Interiors of this picturesque building are also decorated with stone. Walls of the cash-hall are lined with Fominsky Marble (from the Urals) having yellow colour with concentric pattern that resembles a tree cut. It is set off by slabs of grey-black with white and golden veinlets marble (probably, from the Armenian deposit Davalu) and lilac-pink with cherry-coloured spots Belogorsk Marble. Of these three varieties of marble a star is paved in the middle of the floor. The floor in the foyer is flagged with Belogorsk and Davalu Marbles.

INDUSTRIAL BILDINGS

Prompt development of industrial building in the city began since the middle of the XIX-th century. Though industrial constructions are characterized by strict and modest facades, nevertheless there is peculiar beauty in their design too. As a rule, they were put up in so called “brick-style” and only architectural details were performed of stone, the most common choice being limestone. The plant Arsenal is an example of such a kind.

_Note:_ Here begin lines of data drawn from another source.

-- ==== Sys2Proof/Syntax.lean ====
section
/-! DEFINITION. The commands of the YX-128: one constructor of `Instr` per row of
`opcode_table.json`, with the operands each row needs, and the small types of those operands.
Rows that are commands of the command bank carry a `CmdReq`; rows that are Bolgil instructions
carry the thread that executes them (`Exec`) and the instruction's fields (05); rows that are
events of the world carry what the event measures. -/

namespace Sys2Proof

/-- A master of the host window: 0 the host port, 1-4 YHP sessions 0-3 (02, Masters). -/
abbrev Master5 := Fin 5

/-- A tap T000-T127 (03). -/
abbrev TapNo := Fin 128

/-- A meter point MP00-MP63 (07). -/
abbrev MpNo := Fin 64

/-- A drive D00-D47 (13). -/
abbrev DriveNo := Fin 48

/-- A Bolgil register field x0-x31 (R93). -/
abbrev Reg := Fin 32

/-- An accumulator field w0-w15 (R93). -/
abbrev WReg := Fin 16

/-- A command written by master `m`: its arguments, then its code (R43). `early` says that the
code is written before the bank's previous command has been acknowledged. -/
structure CmdReq where
  m : Master5 := 0
  early : Bool := false
  a0 : W32 := 0
  a1 : W32 := 0
  a2 : W32 := 0
  a3 : W32 := 0
  deriving DecidableEq, Repr

/-- The thread that executes a Bolgil instruction: the head or the replay thread of engine Qk
(Q-profile), or the bay sequencer (S-profile) (R92). -/
inductive Exec where
  | head (k : Fin 8)
  | replay (k : Fin 8)
  | bay
  deriving DecidableEq, Repr

/-- Rounding of FCVT.I (R102). -/
inductive Rounding where
  | rne | rz | rdn | rup
  deriving DecidableEq, Repr

/-- Condition of FCMP (R102). -/
inductive FCond where
  | eq | lt | le | un
  deriving DecidableEq, Repr

/-- What a TLS client presents on connecting to port 6170 (02, 16). -/
inductive TlsClient where
  | anonymous
  | clientKey (key : List W8)
  | vendorChain
  deriving DecidableEq, Repr

/-- A YHP message from host software: header and payload words (02, YHP). -/
structure YhpIn where
  kind : W8 := 0
  n : Nat := 0
  req : W16 := 0
  payload : List W32 := []
  deriving DecidableEq, Repr

/-- How a session close reaches the engines: as R182 has it; before the legal change of a CG3 commit that redefines
the meter point (R182); or made by the billing block without the engine, with no boundary gate (R183). -/
inductive SessEnd where
  | plain
  | redefined
  | billed
  deriving DecidableEq, Repr

/-- The change a context event makes (R75, R74). -/
inductive CtxChange where
  | clockStep
  | tzCommit
  | demandClose (interval : W32)
  | billingClose
  | tariffSwitch (tariff : BitVec 6)
  | calendar (tariff : BitVec 6)
  | quality (mp par : Nat) (value : Option W64)
  | direction (mp : Nat) (rev : Bool)
  | legal (group : Nat) (bank : Bool) (resets quals : List Nat)
  | chainReset (tap : Nat)
  | modeSet (flag : Bool)
  | billZero
  | sessClose (mp : Nat) (no : W32) (how : SessEnd)
  | sessOpen (mp : Nat) (no : W32) (fixed : BitVec 6)
  deriving DecidableEq, Repr

/-- A context event: stamp, source (0 TIME, 1 DIR, 2 QUAL, 3 CMD) and change (R74, R75); `ord` is its place among
the boundaries that one step forward skips, 0 for every other event (R190). -/
structure CtxEv where
  stamp : Nat := 0
  src : Nat := 0
  change : CtxChange := .clockStep
  ord : Nat := 0
  deriving DecidableEq, Repr

/-- What the two converters of one tap deliver for one sample instant, before calibration (03):
the primary code in units of range / 2^23, the check code in units of range / 2^15, and on PULSE
taps the edges each counter counted in the period, the ns from the last counted edge to the
instant and the short pulses filtered out. -/
structure RawSample where
  p : Int := 0
  c : Int := 0
  pEdges : Nat := 0
  cEdges : Nat := 0
  edge : Option Nat := none
  glitches : Nat := 0
  deriving DecidableEq, Repr

/-- What the front-end monitor measures in a routine round (R61, R65): the shared element's deviation from its
nominal value, in millionths of it, and the excitation at the round's start in millionths of the range of the tap
it is read on (the odd tap of a pair, the LOOP tap itself). -/
structure Excitation where
  dev : Int := 0
  mon : Int := 0
  deriving DecidableEq, Repr

/-- What the check chain reads on the references in one round (R60): deviations from 0 V, +0.9
and -0.9 of range in millionths of range, or the edges counted of the test signal. -/
structure RefReading where
  zero : Int := 0
  plus : Int := 0
  minus : Int := 0
  edges : Nat := 1500
  /-- 03 R61: what the front-end monitor measured of the shared element, in a routine round of a tap that has one -/
  exc : Option Excitation := none
  deriving DecidableEq, Repr

/-- What TAP_FAULT_CLEAR finds (R68): the tap, and whether the excitation compliance of an RTD is still lost. -/
structure TapClear where
  t : TapNo
  lost : Bool := false
  deriving DecidableEq, Repr

/-- A PTP message as received (R196). -/
inductive PtpMsg where
  | announce (dataset : List Nat) (id : W64) (utcOffset : W8) (leap : Int) (leapAt : Int)
  | sync (twoStep : Bool) (seq : W16) (origin : Int) (rx : Int)
  | followUp (seq : W16) (origin : Int)
  | delay (peer : Bool) (d : Int)
  deriving DecidableEq, Repr

/-- A PTP frame (R196): the Ethernet port of J6 it came in on, UDP rather than IEEE 802.3 transport, the
domain, the identity of the clock that sent it, and the message. -/
structure PtpFrame where
  port : Bool := false
  udp : Bool := false
  domain : W8 := 0
  src : W64 := 0
  msg : PtpMsg
  deriving DecidableEq, Repr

It was built in 1844-1849 in Simbirsk Street (NN 1-3) to a project of the architect A.P.Gemelian with K.A.Thon’s participation (artillery-shops previously located in the Arsenal building on Liteiny Prospekt were transferred there). Blocks of the plant are constructed of brick and trimmed with Wasalemma dolomitic Limestone. Cut from this light and dense, massive rock are portals and hemispherical arches over windows that alternate along red walls of brick.

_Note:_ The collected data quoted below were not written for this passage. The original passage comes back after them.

-- ==== Sys2Proof/Decode.lean ====
section
/-! DEFINITION. The Bolgil instruction words (05): formats, major opcodes and function codes. The opcode table of this
block gives no row any bits, since its commands are frames, register accesses and events: `decodeTableWord` answers
none. -/

namespace Sys2Proof

/-- Bits [lo + len - 1 : lo] of an instruction word. -/
def wbits (w : W32) (lo len : Nat) : Nat := (w.toNat >>> lo) % 2 ^ len

/-- A register field of five bits at `lo`. -/
def wreg (w : W32) (lo : Nat) : Reg := Fin.ofNat 32 (wbits w lo 5)

/-- An accumulator field of four bits at `lo`. -/
def wacc (w : W32) (lo : Nat) : WReg := Fin.ofNat 16 (wbits w lo 4)

/-- The fields named, each a low bit and a length, are zero (R94). -/
def wzero (w : W32) (l : List (Nat × Nat)) : Bool := l.all (fun p => wbits w p.1 p.2 == 0)

/-- An instruction, where its unused fields are zero and its selectors assigned. -/
def wif (ok : Bool) (i : Instr) : Option Instr := if ok then some i else none

/-- The ALU group, opcode 0x01 (R100): format A. -/
def decodeAlu (e : Exec) (w : W32) : Option Instr :=
  let d := wreg w 21
  let a := wreg w 16
  let b := wreg w 11
  if wzero w [(6, 5)] = false then none else
  match wbits w 0 6 with
  | 0x00 => some (.add e d a b)
  | 0x01 => some (.sub e d a b)
  | 0x02 => some (.and e d a b)
  | 0x03 => some (.or e d a b)
  | 0x04 => some (.xor e d a b)
  | 0x08 => some (.mul e d a b)
  | 0x09 => some (.mulh e d a b)
  | 0x0A => some (.div e d a b)
  | 0x0B => some (.rem e d a b)
  | 0x0C => some (.slt e d a b)
  | 0x0D => some (.sltu e d a b)
  | 0x0E => some (.min e d a b)
  | 0x0F => some (.max e d a b)
  | _ => none

/-- The shifts, opcode 0x02: rs3 selects the kind, fn is the immediate amount (R100). -/
def decodeShift (e : Exec) (w : W32) : Option Instr :=
  let n := BitVec.ofNat 6 (wbits w 0 6)
  match wbits w 6 5 with
  | 0 => some (.shl e (wreg w 21) (wreg w 16) (wreg w 11) n)
  | 1 => some (.shr e (wreg w 21) (wreg w 16) (wreg w 11) n)
  | 2 => some (.sra e (wreg w 21) (wreg w 16) (wreg w 11) n)
  | _ => none

/-- The FPU group, opcode 0x08 (R101, R102): format A; FCVT.F from an accumulator names it in rs1 [3:0]. -/
def decodeFpu (q : Bool) (e : Exec) (w : W32) : Option Instr :=
  let d := wreg w 21
  let a := wreg w 16
  let b := wreg w 11
  let two := wzero w [(6, 5)]
  let one := wzero w [(6, 5), (11, 5)]
  match wbits w 0 6 with
  | 0x00 => wif two (.fadd e d a b)
  | 0x01 => wif two (.fsub e d a b)
  | 0x02 => wif two (.fmul e d a b)
  | 0x03 => wif two (.fdiv e d a b)
  | 0x04 => wif one (.fsqrt e d a)
  | 0x05 => some (.fma e d a b (wreg w 6))
  | 0x08 => wif one (.fcvtI e .rne d a)
  | 0x09 => wif one (.fcvtI e .rz d a)
  | 0x0A => wif one (.fcvtI e .rdn d a)
  | 0x0B => wif one (.fcvtI e .rup d a)
  | 0x0C => wif one (.fcvtFInt e d a)
  | 0x0D => wif (q && one && wzero w [(20, 1)]) (.fcvtFAcc e d (wacc w 16))
  | 0x10 => wif two (.fcmp e .eq d a b)
  | 0x11 => wif two (.fcmp e .lt d a b)
  | 0x12 => wif two (.fcmp e .le d a b)
  | 0x13 => wif two (.fcmp e .un d a b)
  | _ => none

/-- The physics group, opcode 0x20 (R112): rs3 is the input pair, the selector of IF97X, or a register. -/
def decodePhysics (e : Exec) (w : W32) : Option Instr :=
  let d := wreg w 21
  let a := wreg w 16
  let b := wreg w 11
  let pair := BitVec.ofNat 5 (wbits w 6 5)
  let three := decide (wbits w 6 5 ≤ 2)
  match wbits w 0 6 with
  | 0x00 => wif three (.if97h e d a b pair)
  | 0x01 => wif three (.if97d e d a b pair)
  | 0x02 => wif three (.if97s e d a b pair)
  | 0x03 => wif three (.if97c e d a b pair)
  | 0x04 => wif (pair == 0 || ((pair == 3 || pair == 4) && wzero w [(11, 5)])) (.if97x e d a b pair)
  | 0x08 => some (.airz e d a b (wreg w 6))
  | 0x09 => some (.aird e d a b (wreg w 6))
  | _ => none

/-- The bay group, opcode 0x3A (R119-R123): format A. -/
def decodeBay (e : Exec) (w : W32) : Option Instr :=
  let d := wreg w 21
  let a := wreg w 16
  let b := wreg w 11
  let two := wzero w [(6, 5)]
  let one := wzero w [(6, 5), (11, 5)]
  match wbits w 0 6 with
  | 0x00 => wif two (.drvset e d a b)
  | 0x01 => wif one (.drvget e d a)
  | 0x02 => wif one (.evwait e d a)
  | 0x03 => wif two (.tmset e d a b)
  | 0x04 => wif two (.signal e d a b)
  | 0x05 => wif two (.pilot e d a b)
  | 0x06 => some (.sliptx e d a b (wreg w 6))
  | 0x07 => wif two (.sliprx e d a b)
  | 0x08 => wif two (.sessopen e d a b)
  | 0x09 => wif two (.sessclose e d a b)
  | 0x13 => wif one (.tmsetCancel e d a)
  | _ => none

/-- The instruction that a word spells in the profile of `e` (R94, the tables Instruction formats, Major opcodes and
Function codes); none for an illegal word. YIELD's cycle count is no field of its word. -/
def decodeWord (e : Exec) (w : W32) : Option Instr :=
  let q := !(e == .bay)
  let d := wreg w 21
  let a := wreg w 16
  let imm := BitVec.ofNat 16 (wbits w 0 16)
  let i8 := BitVec.ofNat 8 (wbits w 0 8)
  let rd0 := wzero w [(21, 5)]
  let wa := wacc w 22
  let wb := wacc w 18
  let r1 := wreg w 13
  let slot : Fin 8 := Fin.ofNat 8 (wbits w 0 3)
  let keep := wbits w 3 1 == 1
  let bins := q && wzero w [(4, 4), (8, 5), (18, 4)]
  if w = 0 ∨ w = BitVec.allOnes 32 then none else
  match wbits w 26 6 with
  | 0x01 => decodeAlu e w
  | 0x02 => decodeShift e w
  | 0x04 => some (.addi e d a imm)
  | 0x05 => some (.andi e d a imm)
  | 0x06 => some (.ori e d a imm)
  | 0x07 => wif (wzero w [(16, 5)]) (.lui e d imm)
  | 0x08 => decodeFpu q e w
  | 0x0C => some (.ld e d a imm)
  | 0x0D => some (.st e d a imm)
  | 0x0E => wif (q && wzero w [(18, 4), (8, 5)]) (.ldw e wa r1 i8)
  | 0x0F => wif (q && wzero w [(18, 4), (8, 5)]) (.stw e wa r1 i8)
  | 0x10 => wif (q && decide (wbits w 4 4 ≤ 2)) (.tap e d a imm)
  | 0x11 => wif (q && decide (wbits w 4 4 ≤ 2)) (.tapc e d a imm)
  | 0x12 => wif (q && wzero w [(4, 4)]) (.tapst e d a imm)
  | 0x14 => wif (q && wzero w [(18, 4), (1, 7)]) (.macw e wa r1 (wreg w 8) (wbits w 0 1 == 1))
  | 0x15 =>
    let s := wbits w 0 2
    wif (q && wzero w [(2, 6), (8, 5)] && (if s = 0 || s = 3 then wzero w [(13, 5)] else wzero w [(18, 4)]))
      (.addw e wa wb r1 (BitVec.ofNat 2 s))
  | 0x16 => wif (q && wzero w [(0, 22)]) (.clrw e wa)
  | 0x17 => wif bins (.bin e wa r1 slot keep)
  | 0x18 => wif bins (.bins e wa r1 slot keep)
  | 0x19 => wif bins (.spill e wa r1 slot keep)
  | 0x1C => wif (q && (imm == 0 || imm == 2 || ((imm == 1 || imm == 3) && wzero w [(16, 5)]))) (.ctx e d a imm)
  | 0x1D => wif (q && rd0 && wzero w [(6, 5), (0, 6)]) (.mark e a (wreg w 11))
  | 0x20 => if q then decodePhysics e w else none
  | 0x24 => wif (q && wzero w [(0, 26)]) (.gate e)
  | 0x25 => wif (q && wzero w [(0, 26)]) (.fence e)
  | 0x28 => wif (q && rd0 && wzero w [(6, 5)]) (.pushl e a (wreg w 11) (BitVec.ofNat 6 (wbits w 0 6)))
  | 0x29 => wif (q && rd0 && wzero w [(6, 5)]) (.pushr e a (wreg w 11) (BitVec.ofNat 6 (wbits w 0 6)))
  | 0x30 => some (.beq e d a imm)
  | 0x31 => some (.bne e d a imm)
  | 0x32 => some (.blt e d a imm)
  | 0x33 => some (.bge e d a imm)
  | 0x34 => some (.jal e (BitVec.ofNat 26 (wbits w 0 26)))
  | 0x35 => wif (rd0 && wzero w [(11, 5), (6, 5), (0, 6)]) (.jr e a)
  | 0x36 => wif rd0 (.loop e a (BitVec.ofNat 4 (wbits w 12 4)) (BitVec.ofNat 12 (wbits w 0 12)))
  | 0x37 => wif (wzero w [(0, 26)]) (.halt e)
  | 0x38 => wif (q && wzero w [(0, 26)]) (.yield e 0)
  | 0x39 => wif (wzero w [(16, 10)]) (.trap e imm)
  | 0x3A => if q then none else decodeBay e w
  | _ => none

/-- The command that a word spells by the table's bits. No row of the table has bits, so no word spells a command. -/
def decodeTableWord (_nbits _w : Nat) : Option Instr := none

end Sys2Proof
end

Analogous materials had been used in building of blocks of the tobacco factory Laferm sited on Sredny (Middle) Prospekt of Vasilyevsky Island (N 36-38). They were put up after the project of the architect R.I.Kriger in style of Industrial Modern. Facades of the factory with large well proportioned and outlined windows are clad with concrete and facing brick of grey colour. Cut from stone – Putilovo Limestone Slab – are portals of the gates outside window-frames and decorative elements in piers. The limestone had been finished wonderfully clean and smooth. Currently it is well preserved and has almost no traces of weathering. Its banded pattern formed by thin brownish-yellow and greenish intercalations is skilfully used in the portals masonry and plays the role of an ornament.